* [Action item]
Could you filter the listing for lines with the word "expBits" and return them?

* [Input records]

********************

-- ==== Sys2Proof/Laws/Float.lean ====
section
/-! SUPPORT. Laws of FLT arithmetic (R14), in every format (R9): the one rounding (monotone, exact on what is
representable), the constants, signs and bounds of the operations, comparisons of values that are not
negative. -/

namespace Sys2Proof

namespace Flt

theorem ext_sgn_mag {x y : Flt} (hs : x.sgn = y.sgn) (hm : x.mag = y.mag) : x = y := by
  cases x; cases y; simp_all

@[simp] theorem zero_sgn : zero.sgn = false := rfl
@[simp] theorem zero_mag : zero.mag = 0 := rfl
@[simp] theorem negZero_sgn : negZero.sgn = true := rfl
@[simp] theorem negZero_mag : negZero.mag = 0 := rfl
@[simp] theorem zero_key : zero.key = 0 := rfl
@[simp] theorem negate_sgn (x : Flt) : x.negate.sgn = !x.sgn := rfl
@[simp] theorem negate_mag (x : Flt) : x.negate.mag = x.mag := rfl

theorem key_of_sgn_false {x : Flt} (h : x.sgn = false) : x.key = (x.mag : Int) := by simp [key, h]

end Flt

namespace FltFormat

open Flt (zero negZero)

variable {F : FltFormat}

/-! ### The format -/

theorem fracBits_ge (F : FltFormat) : 23 ≤ F.fracBits := by unfold fracBits; omega

theorem fracBits_le (F : FltFormat) : F.fracBits ≤ 236 := by unfold fracBits; omega

theorem bias_ge (F : FltFormat) : 127 ≤ F.bias := by
  unfold bias
  have : 2 ^ 7 ≤ 2 ^ (F.expBits - 1) := Nat.pow_le_pow_right (by omega) (by unfold expBits; omega)
  omega

/-- The fraction field's size, at least binary32's. -/
theorem frac_ge (F : FltFormat) : 8388608 ≤ 2 ^ F.fracBits :=
  Nat.pow_le_pow_right (n := 2) (by omega) (fracBits_ge F)

theorem frac_pos (F : FltFormat) : 0 < 2 ^ F.fracBits := Nat.pow_pos (by omega)

theorem infMag_eq (F : FltFormat) : F.infMag = (2 * F.bias + 1) * 2 ^ F.fracBits := by
  unfold infMag bias
  have h : F.expBits = (F.expBits - 1) + 1 := by unfold expBits; omega
  have hp : 0 < 2 ^ (F.expBits - 1) := Nat.pow_pos (by omega)
  have e : 2 ^ F.expBits = 2 * 2 ^ (F.expBits - 1) := by
    conv_lhs => rw [h, Nat.pow_succ]
    omega
  rw [e]
  congr 1
  omega

theorem infMag_pos (F : FltFormat) : 0 < F.infMag := by
  rw [infMag_eq]; exact Nat.mul_pos (by omega) (frac_pos F)

theorem unitsPerOne_pos (F : FltFormat) : 0 < F.unitsPerOne := Nat.pow_pos (by omega)

theorem unitsPerOne_eq (F : FltFormat) : F.unitsPerOne = 2 ^ F.fracBits * 2 ^ (F.bias - 1) := by
  unfold unitsPerOne
  rw [← Nat.pow_add]
  congr 1
  have := bias_ge F
  omega

theorem one_mag_lt (F : FltFormat) : F.one.mag < F.infMag := by
  rw [infMag_eq]
  exact Nat.mul_lt_mul_of_pos_right (by omega) (frac_pos F)

theorem one_mag_pos (F : FltFormat) : 0 < F.one.mag :=
  Nat.mul_pos (Nat.lt_of_lt_of_le (by omega) (bias_ge F)) (frac_pos F)

@[simp] theorem one_sgn : F.one.sgn = false := rfl
@[simp] theorem negOne_sgn : F.negOne.sgn = true := rfl
theorem negOne_mag : F.negOne.mag = F.one.mag := rfl

/-! ### The rounding -/

theorem roundMag_le (n d : Nat) : F.roundMag n d ≤ F.infMag := Nat.min_le_right _ _

theorem divRound_bounds (n d : Nat) : n / d ≤ divRound n d ∧ divRound n d ≤ n / d + 1 := by
  unfold divRound
  split <;> omega

theorem div_le_div_of_cross {n d n' d' : Nat} (hd : 0 < d) (hd' : 0 < d') (h : n * d' ≤ n' * d) :
    n / d ≤ n' / d' := by
  rw [Nat.le_div_iff_mul_le hd']
  have : n / d * d' * d ≤ n' * d := by
    calc n / d * d' * d = n / d * d * d' := by ring
      _ ≤ n * d' := Nat.mul_le_mul_right _ (Nat.div_mul_le_self n d)
      _ ≤ n' * d := h
  exact Nat.le_of_mul_le_mul_right this hd

/-- Rounding to an integer is monotone in the fraction. -/
theorem divRound_mono {n d n' d' : Nat} (hd : 0 < d) (hd' : 0 < d') (h : n * d' ≤ n' * d) :
    divRound n d ≤ divRound n' d' := by
  rcases Nat.lt_or_eq_of_le (div_le_div_of_cross hd hd' h) with hlt | heq
  · have h1 := (divRound_bounds n d).2
    have h2 := (divRound_bounds n' d').1
    omega
  · have e1 := Nat.div_add_mod n d
    have e2 := Nat.div_add_mod n' d'
    have hr : n % d * d' ≤ n' % d' * d := by
      have h3 : (d * (n / d) + n % d) * d' ≤ (d' * (n' / d') + n' % d') * d := by rw [e1, e2]; exact h
      rw [← heq] at h3
      have h4 : d * (n / d) * d' = d' * (n / d) * d := by ring
      rw [Nat.add_mul, Nat.add_mul, h4] at h3
      omega
    unfold divRound
    rw [← heq]
    split
    · rename_i hup
      split
      · exact Nat.le_refl _
      · rename_i hno
        exfalso
        apply hno
        rcases hup with hup | ⟨hup, hodd⟩
        · left
          have : d * d' < 2 * (n' % d') * d := by
            calc d * d' < 2 * (n % d) * d' := Nat.mul_lt_mul_of_pos_right hup hd'
              _ = 2 * (n % d * d') := by ring
              _ ≤ 2 * (n' % d' * d) := Nat.mul_le_mul_left _ hr
              _ = 2 * (n' % d') * d := by ring
          rw [Nat.mul_comm d d'] at this
          exact Nat.lt_of_mul_lt_mul_right this
        · have : d * d' ≤ 2 * (n' % d') * d := by
            calc d * d' = 2 * (n % d) * d' := by rw [← hup]
              _ = 2 * (n % d * d') := by ring
              _ ≤ 2 * (n' % d' * d) := Nat.mul_le_mul_left _ hr
              _ = 2 * (n' % d') * d := by ring
          rw [Nat.mul_comm d d'] at this
          have := Nat.le_of_mul_le_mul_right this hd
          rcases Nat.lt_or_eq_of_le this with h5 | h5
          · exact Or.inl h5
          · exact Or.inr ⟨h5, hodd⟩
    · split <;> omega

theorem divRound_one (n : Nat) : divRound n 1 = n := by
  simp [divRound, Nat.mod_one]

/-- A whole number is rounded to itself. -/
theorem divRound_exact (k d : Nat) (hd : 0 < d) : divRound (k * d) d = k := by
  have h1 : k * d % d = 0 := Nat.mul_mod_left k d
  have h2 : k * d / d = k := Nat.mul_div_cancel k hd
  simp only [divRound, h1, h2]
  split
  · omega
  · rfl

theorem spacing_mono {p q : Nat} (h : p ≤ q) : F.spacing p ≤ F.spacing q := by
  unfold spacing
  rcases Nat.eq_zero_or_pos p with h0 | h0
  · subst h0; simp
  · have h1 : 2 ^ Nat.log2 p ≤ p := Nat.log2_self_le (by omega)
    have h2 : Nat.log2 p ≤ Nat.log2 q := (Nat.le_log2 (by omega)).2 (Nat.le_trans h1 h)
    omega

/-- As far as the significand reaches the spacing is one unit; beyond, `q` has a whole significand above it. -/
theorem spacing_spec (F : FltFormat) (q : Nat) :
    q < 2 ^ F.spacing q * (2 * 2 ^ F.fracBits) ∧
      (0 < F.spacing q → 2 ^ F.spacing q * 2 ^ F.fracBits ≤ q) := by
  unfold spacing
  generalize F.fracBits = f
  rcases Nat.eq_zero_or_pos q with h0 | hpos
  · subst h0; simp
  · have hlt : q < 2 ^ (Nat.log2 q + 1) := Nat.lt_log2_self
    have hge : 2 ^ Nat.log2 q ≤ q := Nat.log2_self_le (by omega)
    rw [← Nat.pow_succ', ← Nat.pow_add, ← Nat.pow_add]
    constructor
    · exact Nat.lt_of_lt_of_le hlt (Nat.pow_le_pow_right (by omega) (by omega))
    · intro h
      rw [Nat.sub_add_cancel (by omega)]
      exact hge

/-- What is rounded at the spacing of its binade lies in the binade, its upper end included. -/
theorem divRound_spacing (F : FltFormat) (n d : Nat) :
    divRound n (d * 2 ^ F.spacing (n / d)) ≤ 2 * 2 ^ F.fracBits ∧
      (0 < F.spacing (n / d) → 2 ^ F.fracBits ≤ divRound n (d * 2 ^ F.spacing (n / d))) := by
  obtain ⟨h1, h2⟩ := spacing_spec F (n / d)
  have hp : 0 < 2 ^ F.spacing (n / d) := Nat.pow_pos (by omega)
  have e : n / (d * 2 ^ F.spacing (n / d)) = n / d / 2 ^ F.spacing (n / d) := (Nat.div_div_eq_div_mul ..).symm
  constructor
  · have h3 : n / d / 2 ^ F.spacing (n / d) < 2 * 2 ^ F.fracBits :=
      (Nat.div_lt_iff_lt_mul hp).2 (by rw [Nat.mul_comm]; exact h1)
    have h4 := (divRound_bounds n (d * 2 ^ F.spacing (n / d))).2
    omega
  · intro h
    have h3 : 2 ^ F.fracBits ≤ n / d / 2 ^ F.spacing (n / d) :=
      (Nat.le_div_iff_mul_le hp).2 (by rw [Nat.mul_comm]; exact h2 h)
    have h4 := (divRound_bounds n (d * 2 ^ F.spacing (n / d))).1
    omega

/-- Rounding is monotone in the fraction. -/
theorem roundMag_mono {n d n' d' : Nat} (hd : 0 < d) (hd' : 0 < d') (h : n * d' ≤ n' * d) :
    F.roundMag n d ≤ F.roundMag n' d' := by
  have hs := spacing_mono (F := F) (div_le_div_of_cross hd hd' h)
  have hb := divRound_spacing F n d
  have hb' := divRound_spacing F n' d'
  unfold roundMag
  apply min_le_min_right
  rcases Nat.lt_or_eq_of_le hs with hlt | heq
  · have h1 := hb'.2 (by omega)
    have h2 : (F.spacing (n / d) + 1) * 2 ^ F.fracBits ≤ F.spacing (n' / d') * 2 ^ F.fracBits :=
      Nat.mul_le_mul_right _ hlt
    rw [Nat.add_mul] at h2
    omega
  · rw [heq]
    have hp : 0 < 2 ^ F.spacing (n' / d') := Nat.pow_pos (by omega)
    apply Nat.add_le_add_left
    apply divRound_mono (Nat.mul_pos hd hp) (Nat.mul_pos hd' hp)
    calc n * (d' * 2 ^ F.spacing (n' / d')) = n * d' * 2 ^ F.spacing (n' / d') := by ring
      _ ≤ n' * d * 2 ^ F.spacing (n' / d') := Nat.mul_le_mul_right _ h
      _ = n' * (d * 2 ^ F.spacing (n' / d')) := by ring

theorem roundMag_one_mono {n n' : Nat} (h : n ≤ n') : F.roundMag n 1 ≤ F.roundMag n' 1 :=
  roundMag_mono (by omega) (by omega) (by omega)

/-- Equal fractions are rounded alike. -/
theorem roundMag_congr {n d n' d' : Nat} (hd : 0 < d) (hd' : 0 < d') (h : n * d' = n' * d) :
    F.roundMag n d = F.roundMag n' d' :=
  Nat.le_antisymm (roundMag_mono hd hd' (Nat.le_of_eq h)) (roundMag_mono hd' hd (Nat.le_of_eq h.symm))

theorem spacing_eq_of {q k : Nat} (h1 : 2 ^ k * 2 ^ F.fracBits ≤ q) (h2 : q < 2 ^ k * (2 * 2 ^ F.fracBits)) :
    F.spacing q = k := by
  unfold spacing
  have hq : q ≠ 0 := by
    have : 0 < 2 ^ k * 2 ^ F.fracBits := Nat.mul_pos (Nat.pow_pos (by omega)) (frac_pos F)
    omega
  have : Nat.log2 q = k + F.fracBits := by
    rw [Nat.log2_eq_iff hq]
    constructor
    · rw [Nat.pow_add]; exact h1
    · rw [Nat.pow_succ, Nat.pow_add]
      calc q < 2 ^ k * (2 * 2 ^ F.fracBits) := h2
        _ = 2 ^ k * 2 ^ F.fracBits * 2 := by ring
  omega

/-! ### Patterns and their units -/

theorem unitsOf_small {m : Nat} (h : m < 2 ^ F.fracBits) : F.unitsOf m = m := if_pos h

theorem unitsOf_large {m : Nat} (h : 2 ^ F.fracBits ≤ m) :
    F.unitsOf m = (2 ^ F.fracBits + m % 2 ^ F.fracBits) * 2 ^ (m / 2 ^ F.fracBits - 1) := if_neg (Nat.not_lt.2 h)

@[simp] theorem unitsOf_zero : F.unitsOf 0 = 0 := unitsOf_small (frac_pos F)

/-- The pattern of a significand at a spacing. -/
theorem unitsOf_spacing {sp q : Nat} (hq : q < 2 * 2 ^ F.fracBits) (h2 : 0 < sp → 2 ^ F.fracBits ≤ q) :
    F.unitsOf (sp * 2 ^ F.fracBits + q) = q * 2 ^ sp := by
  rcases Nat.lt_or_ge q (2 ^ F.fracBits) with hlt | hge
  · have hsp : sp = 0 := by omega
    rw [hsp, Nat.zero_mul, Nat.zero_add, unitsOf_small hlt, Nat.pow_zero, Nat.mul_one]
  · obtain ⟨r, rfl⟩ : ∃ r, q = 2 ^ F.fracBits + r := ⟨q - 2 ^ F.fracBits, by omega⟩
    have hr : r < 2 ^ F.fracBits := by omega
    have e : sp * 2 ^ F.fracBits + (2 ^ F.fracBits + r) = r + (sp + 1) * 2 ^ F.fracBits := by ring
    rw [e, unitsOf_large (by rw [Nat.add_mul]; omega), Nat.add_mul_mod_self_right, Nat.mod_eq_of_lt hr,
      Nat.add_mul_div_right _ _ (frac_pos F), Nat.div_eq_of_lt hr, Nat.zero_add, Nat.add_sub_cancel]

/-- A pattern, taken apart as its spacing and its significand. -/
theorem mag_form (F : FltFormat) (m : Nat) : ∃ sp q, m = sp * 2 ^ F.fracBits + q ∧ q < 2 * 2 ^ F.fracBits ∧
    (0 < sp → 2 ^ F.fracBits ≤ q) ∧ F.unitsOf m = q * 2 ^ sp := by
  have key : ∀ sp q, m = sp * 2 ^ F.fracBits + q → q < 2 * 2 ^ F.fracBits → (0 < sp → 2 ^ F.fracBits ≤ q) →
      ∃ sp q, m = sp * 2 ^ F.fracBits + q ∧ q < 2 * 2 ^ F.fracBits ∧ (0 < sp → 2 ^ F.fracBits ≤ q) ∧
        F.unitsOf m = q * 2 ^ sp :=
    fun sp q h h1 h2 => ⟨sp, q, h, h1, h2, by rw [h]; exact unitsOf_spacing h1 h2⟩
  rcases Nat.lt_or_ge m (2 ^ F.fracBits) with hlt | hge
  · exact key 0 m (by omega) (by omega) (by omega)
  · have hd : 1 ≤ m / 2 ^ F.fracBits := (Nat.le_div_iff_mul_le (frac_pos F)).2 (by omega)
    have hm := Nat.mod_lt m (frac_pos F)
    have e := Nat.div_add_mod m (2 ^ F.fracBits)
    refine key (m / 2 ^ F.fracBits - 1) (2 ^ F.fracBits + m % 2 ^ F.fracBits) ?_ (by omega) (by omega)
    rw [Nat.sub_mul, Nat.one_mul, Nat.mul_comm]
    have : 2 ^ F.fracBits * 1 ≤ 2 ^ F.fracBits * (m / 2 ^ F.fracBits) := Nat.mul_le_mul_left _ hd
    omega

/-- A magnitude pattern is rounded to itself. -/
theorem roundMag_unitsOf {m : Nat} (h : m ≤ F.infMag) : F.roundMag (F.unitsOf m) 1 = m := by
  obtain ⟨sp, q, hm, hq, h2, hu⟩ := mag_form F m
  have hp : 0 < 2 ^ sp := Nat.pow_pos (by omega)
  have hs : F.spacing (q * 2 ^ sp) = sp := by
    rcases Nat.eq_zero_or_pos sp with h0 | h0
    · rw [h0, Nat.pow_zero, Nat.mul_one]
      have := spacing_spec F q
      by_contra hc
      have h3 := this.2 (by omega)
      have h4 : 2 * 2 ^ F.fracBits ≤ 2 ^ F.spacing q * 2 ^ F.fracBits := by
        apply Nat.mul_le_mul_right
        calc 2 = 2 ^ 1 := rfl
          _ ≤ 2 ^ F.spacing q := Nat.pow_le_pow_right (by omega) (by omega)
      omega
    · apply spacing_eq_of
      · rw [Nat.mul_comm]; exact Nat.mul_le_mul_right _ (h2 h0)
      · rw [Nat.mul_comm]; exact Nat.mul_lt_mul_of_pos_left hq hp
  unfold roundMag
  rw [hu, Nat.div_one, hs, Nat.one_mul, divRound_exact _ _ hp, ← hm]
  exact Nat.min_eq_left h

theorem unitsOf_mono {m m' : Nat} (h : m ≤ m') (h' : m' ≤ F.infMag) : F.unitsOf m ≤ F.unitsOf m' := by
  rcases Nat.le_total (F.unitsOf m) (F.unitsOf m') with hu | hu
  · exact hu
  · have h1 := roundMag_one_mono (F := F) hu
    rw [roundMag_unitsOf h', roundMag_unitsOf (Nat.le_trans h h')] at h1
    rw [Nat.le_antisymm h h1]

theorem le_of_unitsOf_le {m m' : Nat} (hm : m ≤ F.infMag) (h' : m' ≤ F.infMag)
    (h : F.unitsOf m ≤ F.unitsOf m') : m ≤ m' := by
  have h1 := roundMag_one_mono (F := F) h
  rwa [roundMag_unitsOf hm, roundMag_unitsOf h'] at h1

theorem roundMag_zero (d : Nat) : F.roundMag 0 d = 0 := by
  simp [roundMag, divRound, spacing]

theorem unitsOf_one : F.unitsOf 1 = 1 := unitsOf_small (by have := frac_ge F; omega)

/-- Only zero is rounded to zero when the fraction is a unit or more. -/
theorem roundMag_pos {n d : Nat} (hd : 0 < d) (h : d ≤ n) : 0 < F.roundMag n d := by
  have h1 : F.roundMag (F.unitsOf 1) 1 ≤ F.roundMag n d :=
    roundMag_mono (by omega) hd (by rw [unitsOf_one]; omega)
  rw [roundMag_unitsOf (infMag_pos F)] at h1
  omega

theorem roundMag_one_pos {n : Nat} (h : 0 < n) : 0 < F.roundMag n 1 := roundMag_pos (by omega) h

/-- A pattern that is not zero has a unit or more. -/
theorem unitsOf_pos {m : Nat} (h : 0 < m) (h' : m ≤ F.infMag) : 0 < F.unitsOf m := by
  have := unitsOf_mono (F := F) (m := 1) h h'
  rw [unitsOf_one] at this
  omega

********************

* [Exercise solution]
  have : 2 ^ 7 ≤ 2 ^ (F.expBits - 1) := Nat.pow_le_pow_right (by omega) (by unfold expBits; omega)
  have h : F.expBits = (F.expBits - 1) + 1 := by unfold expBits; omega
  have hp : 0 < 2 ^ (F.expBits - 1) := Nat.pow_pos (by omega)
  have e : 2 ^ F.expBits = 2 * 2 ^ (F.expBits - 1) := by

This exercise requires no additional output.